# Problem to solve
State how many lines in the records below include the word "opened". Give nothing but that number.

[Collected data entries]
-- ==== Sys2Proof/Machine/Change.lean ====
section
/-! DEFINITION. The change sequencer: opening and closing the rack, drop and pick confirmations, failures and the end of
a context (chapter 8). -/
namespace Sys2Proof.Machine

/-- The open condition (R146). -/
def Rack.isOpen (r : Rack) : Bool := r.opened && !r.closed

/-- The closed condition (R146). -/
def Rack.isClosed (r : Rack) : Bool := r.closed && !r.opened

/-- The step timer from its full length (R146). -/
def State.startStepTimer (s : State) : State :=
  s.modRack fun r => { r with stepTimer := some ⟨s.settings.stepTimeout * 10000000, 0⟩ }

/-- The sequencer asks no further read and discards the results of those it asked (R151, R155, R159), the pending one's
too (log 55). -/
def State.dropReads (s : State) (a : Arm) : State :=
  (s.modReader a (·.discard fun k => decide (k = .drop) || decide (k = .pick))).modRack
    fun r => { r with dropTimer := none }

/-- A drop read is asked, and the 50 ms to the next start (R151). -/
def State.askDropRead (s : State) (a : Arm) : State :=
  (s.askRead a .drop).modRack fun r => { r with dropTimer := some ⟨500000, 0⟩ }

/-- The arm whose context holds the RACK zone: one past WAIT_RACK (R108, R145). -/
def State.rackArm (s : State) : Option Arm :=
  let past := fun a => (s.change.get a).any fun c => decide (c.step ≠ .waitRack)
  if past .A then some .A else if past .B then some .B else none

/-- The open condition in OPENING: the step advances (R150). -/
def openCheck (a : Arm) (s : State) : Eff :=
  if decide (s.stepOf a = some .opening) && s.rack.isOpen then
    let s1 := s.modContext a fun c => { c with step := if c.drop.isSome then .awaitDrop else .awaitPick }
    (((s1.modRack fun r => { r with rackTimer := none }).startStepTimer).raise a.link .changeStep, [])
  else (s, [])

/-- The closed condition in CLOSING: the context ends (R158). -/
def closedCheck (a : Arm) (s : State) : Eff :=
  match s.change.get a with
  | some c =>
    if c.step = .closing && s.rack.isClosed then (s, [.endChange a (c.closing.getD .done)]) else (s, [])
  | none => (s, [])

/-- Entry into CLOSING (R156). -/
def enterClosing (a : Arm) (o : ChangeOutcome) (s : State) : Eff :=
  let s1 := s.modContext a fun c => { c with step := .closing, closing := some o }
  let s2 := (s1.dropReads a).modRack fun r => { r with req := false, stepTimer := none }
  ((s2.startRackTimer).raise a.link .changeStep, [.closedCheck a])

/-- Entry into FAILED_OPEN with a reason (R153, R154, R159, R162). -/
def State.failOpen (s : State) (a : Arm) (r : FailReason) : State :=
  let s1 := s.modContext a fun c => { c with step := .failedOpen, failure := some r }
  (((s1.dropReads a).modRack fun k => { k with stepTimer := none })).raise a.link .changeStep

/-! ### Drop and pick -/

/-- The confirmation of a drop (R151). The mount changes and the reach does not, and no standing recompute is made
(R106, R126, R151; log 54). -/
def confirmDrop (a : Arm) (s : State) : State :=
  match s.change.get a with
  | none => s
  | some c =>
    let s1 := match c.drop with
      | some (p, .slot n) => s.place n (.stored p)
      | some (p, .unknown) =>
        (s.modPocket p fun k =>
          if k.state = PocketState.reserved then { k with state := .empty, unexpected := true } else k).setUnknown a false
      | none => s
    let s2 := s1.modContext a fun c =>
      { c with dropConfirmed := true, step := if c.take.isSome then .awaitPick else .awaitDrop }
    let s3 := (s2.dropReads a).modRack fun r => { r with stepTimer := none }
    (if c.take.isSome then s3.startStepTimer else s3).raise a.link .changeStep

/-- The result of a drop read (R151): one that shows the module gone confirms the drop, with no standing recompute
(log 54). -/
def dropRead (a : Arm) (r : ReadResult) (s : State) : Eff :=
  match s.change.get a, r with
  | some c, .absent => (if c.step = .awaitDrop && !c.dropConfirmed then confirmDrop a s else s, [])
  | some c, .error => (if c.step = .awaitDrop && !c.dropConfirmed then confirmDrop a s else s, [])
  | _, _ => (s, [])

/-- The confirmation of a pick (R152, R143). The take pocket is RESERVED until then. -/
def confirmPick (a : Arm) (n : Slot) (p : PocketId) (s : State) : State :=
  let s0 := s.place n (.mounted a)
  let s1 := if (s0.pockets.get p).state = .reserved then s0.vacate p else s0
  let s2 := s1.modProbe n fun r => { r with mountCount := min (r.mountCount + 1) 65535, corrupt := false }
  let s3 := (s2.modContext a fun c => { c with pickConfirmed := true }).modRack fun r => { r with stepTimer := none }
  s3.raise a.link .changeStep

/-- The failure of a pick (R153). -/
def failPick (a : Arm) (n : Slot) (r : ReadResult) (s : State) : Eff :=
  let unknown := match r with
    | .present _ => true
    | _ => false
  let s1 := (s.place n .lost).setUnknown a unknown
  let s2 := s1.failOpen a .idMismatch
  (s2.report (s2.armReport .idMismatch a), remount s s2 ++ [.holdRequest a])

/-- The result of a pick read (R152, R153). -/
def pickRead (a : Arm) (r : ReadResult) (s : State) : Eff :=
  match s.change.get a with
  | none => (s, [])
  | some c =>
    match c.take with
    | none => (s, [])
    | some (p, n) =>
      if c.step = .awaitPick && !c.pickConfirmed then
        let good : Bool := match r with
          | .present code =>
            (s.probes.get n).any fun x => idMatch s.settings.matchMode x.identity code
          | _ => false
        if good then
          let s1 := confirmPick a n p s
          (s1, remount s s1)
        else failPick a n r s
      else (s, [])

/-- Drop pocket's level changes: the drop reads start or stop (R151). -/
def dropLevel (a : Arm) (level : Bool) (s : State) : State :=
  if level then s.askDropRead a else s.dropReads a

/-- A take probe is lost from its RESERVED pocket (R154). -/
def loseTake (a : Arm) (n : Slot) (s : State) : State :=
  let s1 := (s.place n .lost).raise .S .pocketChanged
  s1.report (s1.armReport .probeLost a)

/-- A presence change at a RESERVED pocket of an arm's context (R151, R152, R154). -/
def reservedChange (a : Arm) (c : Context) (p : PocketId) (level : Bool) (s : State) : Eff :=
  if decide (c.drop.map (·.1) = some p) && !c.dropConfirmed then
    match c.step with
    | .waitRack => (s, if level then [.endChange a (.failed .pocketBlocked)] else [])
    | .opening => (s, if level then [.endChange a (.failed .pocketBlocked)] else [])
    | .awaitDrop => (dropLevel a level s, [])
    | _ => (s, [])
  else
    match c.take with
    | none => (s, [])
    | some (q, n) =>
      if decide (q ≠ p) || level || c.pickConfirmed then (s, [])
      else
        match c.step with
        | .waitRack => (loseTake a n s, [.endChange a (.failed .probeLost)])
        | .opening => (loseTake a n s, [.endChange a (.failed .probeLost)])
        | .awaitDrop => ((loseTake a n s).failOpen a .probeLost, [])
        | .awaitPick => (if (s.readers.get a).awaits .pick then s else s.askRead a .pick, [])
        | _ => (s, [])

/-- Whether a context has a pocket RESERVED: its drop pocket until the drop is confirmed, its take pocket until the pick is
(R145, R151, R152). After that another context may have reserved it. -/
def Context.reserves (c : Context) (p : PocketId) : Bool :=
  (decide (c.drop.map (·.1) = some p) && !c.dropConfirmed) || (decide (c.take.map (·.1) = some p) && !c.pickConfirmed)

/-- The arm whose context has a pocket RESERVED (R145). -/
def State.reserver (s : State) (p : PocketId) : Option (Arm × Context) :=
  let of := fun (a : Arm) => match s.change.get a with
    | some c => if c.reserves p then some (a, c) else none
    | none => none
  match of .A with
  | some x => some x
  | none => of .B

/-! ### Ends and failures -/

/-- R155 step 2: what is still IN_TRANSIT is restored, and each pocket the context still has RESERVED becomes EMPTY. -/
def State.restore (s : State) (a : Arm) (c : Context) : State :=
  let inTransit := fun (t : State) (n : Slot) => (t.probes.get n).any fun p => decide (p.place = .inTransit a)
  let s1 := match c.drop with
    | some (_, .slot n) => if inTransit s n then s.place n (.mounted a) else s
    | _ => s
  let s2 := match c.take with
    | some (p, n) => if inTransit s1 n then s1.place n (.stored p) else s1
    | none => s1
  let free := fun (t : State) (p : PocketId) =>
    t.modPocket p fun k => if c.reserves p && decide (k.state = .reserved) then { k with state := .empty } else k
  let s3 := match c.drop with
    | some (p, _) => free s2 p
    | none => s2
  match c.take with
  | some (p, _) => free s3 p
  | none => s3

/-- R155 steps 1 to 3. The rack's timers and RACK-REQ serve the context past WAIT_RACK (R146). -/
def endChange (a : Arm) (o : ChangeOutcome) (s : State) : Eff :=
  match s.change.get a with
  | none => (s, [])
  | some c =>
    let s1 := if c.step = .waitRack then s
      else (s.dropReads a).modRack fun r => { r with rackTimer := none, stepTimer := none, req := false }
    let s2 := if o = .done then s1 else s1.restore a c
    if c.step = .waitRack then
      let (s3, ts) := withdraw a .change s2
      (s3, ts ++ [.removeChange a o])
    else (s2, [.releaseRack a, .removeChange a o])

/-- Whether an arm's context asks the cover open: it is in OPENING, AWAIT_DROP, AWAIT_PICK or FAILED_OPEN (R145). -/
def State.asksOpen (s : State) (a : Arm) : Bool :=
  (s.change.get a).any fun c => decide (c.step ≠ .waitRack) && decide (c.step ≠ .closing)

/-- An arm's context is removed. The RACK zone is held, and RACK-REQ asserted, only for a context that stands (R108,
R146): R155 step 3 has given up both for this one. -/
def State.dropContext (s : State) (a : Arm) : State :=
  ((s.freeRack a).setContext a none).modRack fun r => { r with req := r.req && s.asksOpen a.other }

/-- R155 steps 4 to 6. -/
def removeChange (a : Arm) (o : ChangeOutcome) (s : State) : Eff :=
  let s1 := { s.dropContext a with lastChange := s.lastChange.set a (some o) }
  (s1.raise a.link .changeEnded, .recompute a :: (if o = .done then [] else [.askInventory]))

/-- The change sequencer acts on a stop of the arm, by the context's step (R162). A contact ramp begun in OPENING may end
in AWAIT_DROP or AWAIT_PICK, where R162 expects no COLLISION: the context stays as it is (log 46). -/
def armStopped (a : Arm) (e : ArmEvent) (s : State) : Eff :=
  match s.stepOf a with
  | some .waitRack => (s, [.endChange a (if e = .halt then .aborted else .failed .arm)])
  | some .opening => (s, [.endChange a (if e = .halt then .aborted else .failed .arm)])
  | some .awaitDrop => (if e = .fault || e = .reset then s.failOpen a .arm else s, [])
  | some .awaitPick => (if e = .fault || e = .reset then s.failOpen a .arm else s, [])
  | _ => (s, [])

/-- The rack fault flag is set and RACK_FAULT raised; a context in WAIT_RACK ends first (R161). -/
def setRackFault (s : State) : Eff :=
  ((s.modRack fun r => { r with fault := true }).raise .S .rackFault,
   (if s.stepOf .A = some .waitRack then [.endChange .A (.failed .rackFault)] else [])
     ++ (if s.stepOf .B = some .waitRack then [.endChange .B (.failed .rackFault)] else []))

/-- The report of a RACK_SENSOR fault (R164). -/
def State.sensorReport (s : State) : FaultReport :=
  match s.rackArm with
  | some a => s.armReport .rackSensor a
  | none => { kind := .rackSensor, arm := none, tag := none, coords := none, epoch := s.snapshot.epoch }

/-- Both rack sensors are active (R161). -/
def sensorConflict (s : State) : Eff :=
  let (s1, ts) := setRackFault (s.report s.sensorReport)
  (s1, ts ++ match s.rackArm with
    | some a => if s.stepOf a = some .opening then [.endChange a (.failed .rackSensor)] else []
    | none => [])

/-- A change of the rack's levels: recorded, and acted on when the part is READY (R150, R158, R161, R166). -/
def rackLevels (opened closed : Bool) (s : State) : Eff :=
  let old := s.rack
  let s1 := s.modRack fun r => { r with opened := opened, closed := closed }
  if !s.ready then (s1, [])
  else if opened && closed && !(old.opened && old.closed) then (s1, [.sensorConflict])
  else if s1.rack.isOpen && !old.isOpen then (s1, [.openCheck .A, .openCheck .B])
  else if s1.rack.isClosed && !old.isClosed then (s1, [.closedCheck .A, .closedCheck .B])
  else (s1, [])

/-- The step timer expires in AWAIT_DROP or AWAIT_PICK (R159). -/
def stepTimeout (s : State) : Eff :=
  match s.rack.stepTimer, s.rackArm with
  | some _, some a =>
    if s.stepOf a = some .awaitDrop || s.stepOf a = some .awaitPick then
      let s1 := s.failOpen a .stepTimeout
      (s1.report (s1.armReport .stepTimeout a), [])
    else (s.modRack fun r => { r with stepTimer := none }, [])
  | _, _ => (s.modRack fun r => { r with stepTimer := none }, [])

/-- The rack timer expires in OPENING or CLOSING (R160). -/
def rackTimeout (s : State) : Eff :=
  match s.rack.rackTimer, s.rackArm with
  | some _, some a =>
    let s1 := s.modRack fun r => { r with rackTimer := none }
    if s.stepOf a = some .opening then
      let s2 := s1.modRack fun r => { r with req := false }
      (s2.report (s2.armReport .rackTimeout a), [.endChange a (.failed .rackTimeout)])
    else if s.stepOf a = some .closing then
      let (s2, ts) := setRackFault s1
      (s2.report (s2.armReport .rackTimeout a), ts ++ [.endChange a (.failed .rackTimeout)])
    else (s1, [])
  | _, _ => (s.modRack fun r => { r with rackTimer := none }, [])

/-- Whether an arm's context still awaits its drop with presence active at the drop pocket (R151). -/
def State.awaitsDrop (s : State) (a : Arm) : Bool :=
  (s.change.get a).any fun c =>
    decide (c.step = .awaitDrop) && !c.dropConfirmed && c.drop.any fun d => (s.pockets.get d.1).level

/-- 50 ms after a drop read, another is asked while presence stays active and the drop is unconfirmed (R151); a timer
that no context serves stops. -/
def dropRepeat (s : State) : State :=
  match s.rack.dropTimer, s.rackArm with
  | some _, some a => if s.awaitsDrop a then s.askDropRead a else s.modRack fun r => { r with dropTimer := none }
  | _, _ => s.modRack fun r => { r with dropTimer := none }

end Sys2Proof.Machine
end

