-- ==== Sys2Proof/Machine/Core.lean ====
section
/-! DEFINITION. The machine the host reads. -/

def Sys2Proof.core : Host.Core := {
  State := Sys2Proof.Machine.State, Fault := Sys2Proof.Machine.Fault, Refusal := Sys2Proof.Machine.Refusal,
  step := Sys2Proof.Machine.step, reset := Sys2Proof.Machine.State.reset }
end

# Output
5